Yes, you can get a Life Insurance Policy on anyone as long as you can prove “insurable interest” and “consent” of the person to be insured. In case you miss these specifics, insurance companies won’t allow you to get the policy.
You might be wondering the first line itself contains two heavy terms – insurable interest and consent. Don’t worry, we will understand them first, then explore for whom and how you can get a life insurance policy.
There is also a Frequently Asked Questions section in the last that contains answers to questions popping in your mind while brainstorming this topic.
Insurable interest is the reasonable interest of an individual to get insurance for another individual against unwanted events like death, losses, and others.
You can understand it this way –
Life insurance provides financial protection in case the insured person dies. Then, a pre-decided sum or percentage of money is paid to the individual (can also be the nominee) hurt financially because of that person’s death.
Here the person affected financially is said to have an insurable interest with the insured person. In other words, the individual with an insurable interest will be affected financially when the insured person dies.

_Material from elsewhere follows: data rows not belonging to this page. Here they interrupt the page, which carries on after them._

/-- R221: the port takes the messages of its domain and transport; those of a master only from its parent. -/
def Act.ptpReceive (m : PtpMsg) : Act := .look fun s =>
  let h := ptpHead m
  let mine := h.sender.toNat == s.parent && decide (ptpUncalibrated ≤ s.f F.TIME_PTP_STATUS_PORT_STATE)
  let p2p := s.b F.TIME_PTP_CFG_DELAY_MECH
  .when (s.head && s.up && h.domain.toNat == s.f F.TIME_PTP_CFG_DOMAIN && h.transport == s.b F.TIME_PTP_CFG_TRANSPORT) <|
    (Act.when (s.f F.TIME_PTP_STATUS_PORT_STATE == 1) (.ptpPort ptpListening)).andThen <|
    match m with
    | .announce h log p1 c a p2 v gm st utc uv arb => .ptpAnnounce
        ⟨h.sender, [p1.toNat, c.toNat, a.toNat, v.toNat, p2.toNat, gm.toNat, st.toNat, h.sender.toNat], utc, uv, arb, log, 1, s.clk⟩
    | .sync _ seq two log origin corr => .when mine (.all [
        .setTim fun t => { t with syncAt := s.clk },
        .setB F.TIME_PTP_STATUS_TWO_STEP two, .setF F.TIME_PTP_STATUS_LOG_SYNC log.toNat,
        if two then .setTim fun t => { t with sync := some (seq.toNat, s.ptpStamp, corr) }
        else .ptpMeasure (origin.toNat + corr) s.ptpStamp])
    | .followUp _ seq origin corr => .when mine <| match s.tim.sync with
        | some (q, t2, c) => .when (q == seq.toNat) (.all [
            .setTim fun t => { t with sync := none }, .ptpMeasure (origin.toNat + corr + c) t2])
        | none => .skip
    | .delayResp _ seq receipt corr => .when (mine && !p2p) <| match s.tim.req, s.tim.last with
        | some (q, t3), some (t1, t2) => .when (q == seq.toNat) (.ptpDelay (((t2 - t1) + (receipt.toNat - corr - t3)) / 2))
        | _, _ => .skip
    | .pdelayReq _ seq => .when p2p (.send (.ptpPdelayResp seq s.ptpStamp.toNat))
    | .pdelayResp _ seq two receipt corr => .when p2p <| match s.tim.req with
        | some (q, t1) => .when (q == seq.toNat) (
            if two then .setTim fun t => { t with resp := some ((receipt.toNat : Int) + corr, s.ptpStamp) }
            else .ptpDelay ((s.ptpStamp - t1 - corr) / 2))
        | none => .skip
    | .pdelayFollowUp _ seq departure corr => .when p2p <| match s.tim.req, s.tim.resp with
        | some (q, t1), some (t2, t4) => .when (q == seq.toNat) (.ptpDelay (((t4 - t1) - (departure.toNat + corr - t2)) / 2))
        | _, _ => .skip
    | .other _ => .skip

/-- R221: the port measures its path delay: a Delay_Req to a master it follows, or a Pdelay_Req. -/
def Act.ptpRequest : Act := .look fun s =>
  let p2p := s.b F.TIME_PTP_CFG_DELAY_MECH
  .when (s.head && s.up && (p2p || decide (ptpUncalibrated ≤ s.f F.TIME_PTP_STATUS_PORT_STATE))) (.all [
    .send (.ptpRequest p2p s.tim.seq),
    .setTim fun t => { t with req := some (s.tim.seq, s.ptpStamp), resp := none, seq := (s.tim.seq + 1) % 65536 }])

/-- R221: the rate of the parent's Announce messages; without a parent one in 2 s (PRESUMED, log entry 136). -/
def State.announceLog (s : State) : BitVec 8 := ((s.tim.masters.find? fun m => m.from_.toNat == s.parent).map PtpMaster.log).getD 1

/-- R222: no Sync has been accepted for the announce receipt timeout. -/
def Act.ptpTimeout : Act := .look fun s =>
  .when (s.head && s.up && s.mode disciplined && s.f F.TIME_STATE_STATE != timeHoldover &&
    decide (s.tim.syncAt + s.receiptClocks s.announceLog ≤ s.clk)) .holdover

/-- R223: a write of PTP_CFG restarts the port; a LOCKED servo passes to HOLDOVER. The register is reserved on a module
that is not the head. -/
def Act.ptpCfg (v : Word) : Act := .look fun s =>
  let n := F.TIME_PTP_CFG_ANN_TIMEOUT.of v
  if !s.head then .accept
  else if n < 2 ∨ 10 < n then .tideRefuse
  else .all [
    .setR .TIME_PTP_CFG v, .ptpPort 1, .ptpAnew, .setTim fun t => { t with masters := [] },
    .look fun s => .when (s.f F.TIME_STATE_STATE == timeLocked) .holdover, .accept]

/-- R223, R225: DISCIPLINED enters or leaves force. -/
def Act.discipline (on : Bool) : Act :=
  if on then .all [.timeState timeAcquiring, .setTim fun t => { t with near := 0, far := 0, fresh := true }]
  else .timeState timeFree

/-! ### Time over the ring -/

/-- The delay of a port's link, 1/16 ns. -/
def State.hopDelay (s : State) (p : Port) : Nat :=
  match p with
  | .west => s.f F.TIME_HOP_DELAY_WEST
  | .east => s.f F.TIME_HOP_DELAY_EAST
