/-- R104: the command that a write of START gives. NO_FULL: a full stream must have been verified and released; ERR_INFO then keeps its
value (DESIGN CHOICE, log entry 122). -/
def Act.cfgStart (v : Word) : Act := .look fun s =>
  let lib : Fin 32 := ⟨F.CFG_CTRL_LIB_INDEX.of v % 32, Nat.mod_lt _ (by decide)⟩
  let target : Reg := ⟨F.CFG_CTRL_TARGET.of v % 32, Nat.mod_lt _ (by decide)⟩
  match F.CFG_CTRL_OP.of v, F.CFG_CTRL_SOURCE.of v, F.CFG_CTRL_DEST.of v with
  | 0, src, _ =>
    if 2 ≤ src then .cfgRefuse
    else if !s.released then .all [
      .cfgRefuse, .setF F.CFG_STATUS_CFG_ERR errNoFull, .setB F.CFG_STATUS_FAILED true]
    else .all [.cfgCtrlFields v, .accept, .regionStart (src == 1) false lib target]
  | 1, _, dest => if dest = 3 then .cfgRefuse
    else .all [.cfgCtrlFields v, .accept, .programStart (if dest = 2 then 2 + lib else dest)]
  | _, _, _ => .cfgRefuse

/-- R104, R105: a write of CFG.CTRL. -/
def Act.cfgCtrl (v : Word) : Act := .look fun s =>
  if s.cfgState ≠ 0 then
    if F.CFG_CTRL_ABORT.of v = 1 then .all [.accept, .loadAbort]
    else if F.CFG_CTRL_END_OF_SOURCE.of v = 1 ∧ s.hostSource then .all [.accept, .sourceEnds]
    else .cfgRefuse
  else if F.CFG_CTRL_END_OF_SOURCE.of v = 1 then .cfgRefuse
  else if F.CFG_CTRL_START.of v = 1 ∧ F.CFG_CTRL_ABORT.of v = 0 then .cfgStart v
  else .all [.cfgCtrlFields v, .accept]

/-- R97, R104: a word of a host source arrives. The word that completes LENGTH bytes starts the checks, without waiting for END_OF_SOURCE
(DESIGN CHOICE, log entry 123). -/
def Act.cfgData (v : Word) : Act := .look fun s =>
  let full := s.load.header && decide (hdrLength s.load.stream ≤ s.load.stream.length)
  if !s.receiving || s.load.ended || full then .cfgRefuse
  else .all [
    .accept, .byteArrives, .setLoad fun l => { l with stream := l.stream ++ leBytes v.toNat 4 },
    .when (s.load.stream.length + 4 == 64) .loadHeader,
    .look fun t => match t.load.op with
      | .program _ => .when (t.load.header && decide (hdrLength t.load.stream ≤ t.load.stream.length)) (.cfgState 6)
      | _ => .skip]

/-- R97: no byte has arrived for 100 ms. -/
def Act.streamStopped : Act := .look fun s =>
  .when (s.receiving && s.streamShort && decide (s.load.byteAt + 16384000 ≤ s.clk)) (.loadFail errTruncated 0xFFFF)

/-- R104 steps 3 and 4: the stream is staged, and every check runs on the staged copy. -/
def Act.regionStaged (unreadable : Bool) : Act := .look fun s =>
  match s.load.op with
  | .region host _ =>
    .when (s.cfgState == 2) <|
      if unreadable && !host then .loadFail errFlash 0xFFFF
      else if s.streamShort then .when (!host) (.loadFail errTruncated 0xFFFF)
      else
        let c := s.bodyCode s.load.stream
        .all [.cfgState 3, .when (c.1 != 0) (.loadFail c.1 c.2)]
  | _ => .skip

Yes, you can say that there is a catch in getting the life insurance policy for anyone. He or she needs to be someone whose death will affect you financially.
Many circumstances vote for insurable interest. Some examples are:
- Suppose that you are conjointly associated with the repayment of a debt or mortgage. If you can prove that, you can get a life insurance policy on your partner.
- Suppose that your father borrowed money from you, and it will be lost in case of his unfortunate death. You can buy an insurance policy on him and secure your money.
- If you are in a business relationship and you’re going to suffer financially because of your business partner’s death. To avoid becoming a victim of such a situation, you can get a life insurance policy on him/her.
Another thing you require to get other people a life insurance policy is his or her consent. Consent is the mutual agreement between two parties over the same thing.
In the world of life insurance, consent is approving, permitting, or allowing a person to take out the life insurance policy on another person’s behalf.
Consent makes it extremely difficult to purchase a policy on someone else’s life. It is essential that he or she is aware of it and signs the paperwork. If not, insurance agencies will decline the application.
For Whom You Can Get A Life Insurance Policy?
By now, you might have understood that two things are essential to buy an insurance policy for someone else – insurable interest and consent of the person to be insured.
But who is that someone else or the person to be insured?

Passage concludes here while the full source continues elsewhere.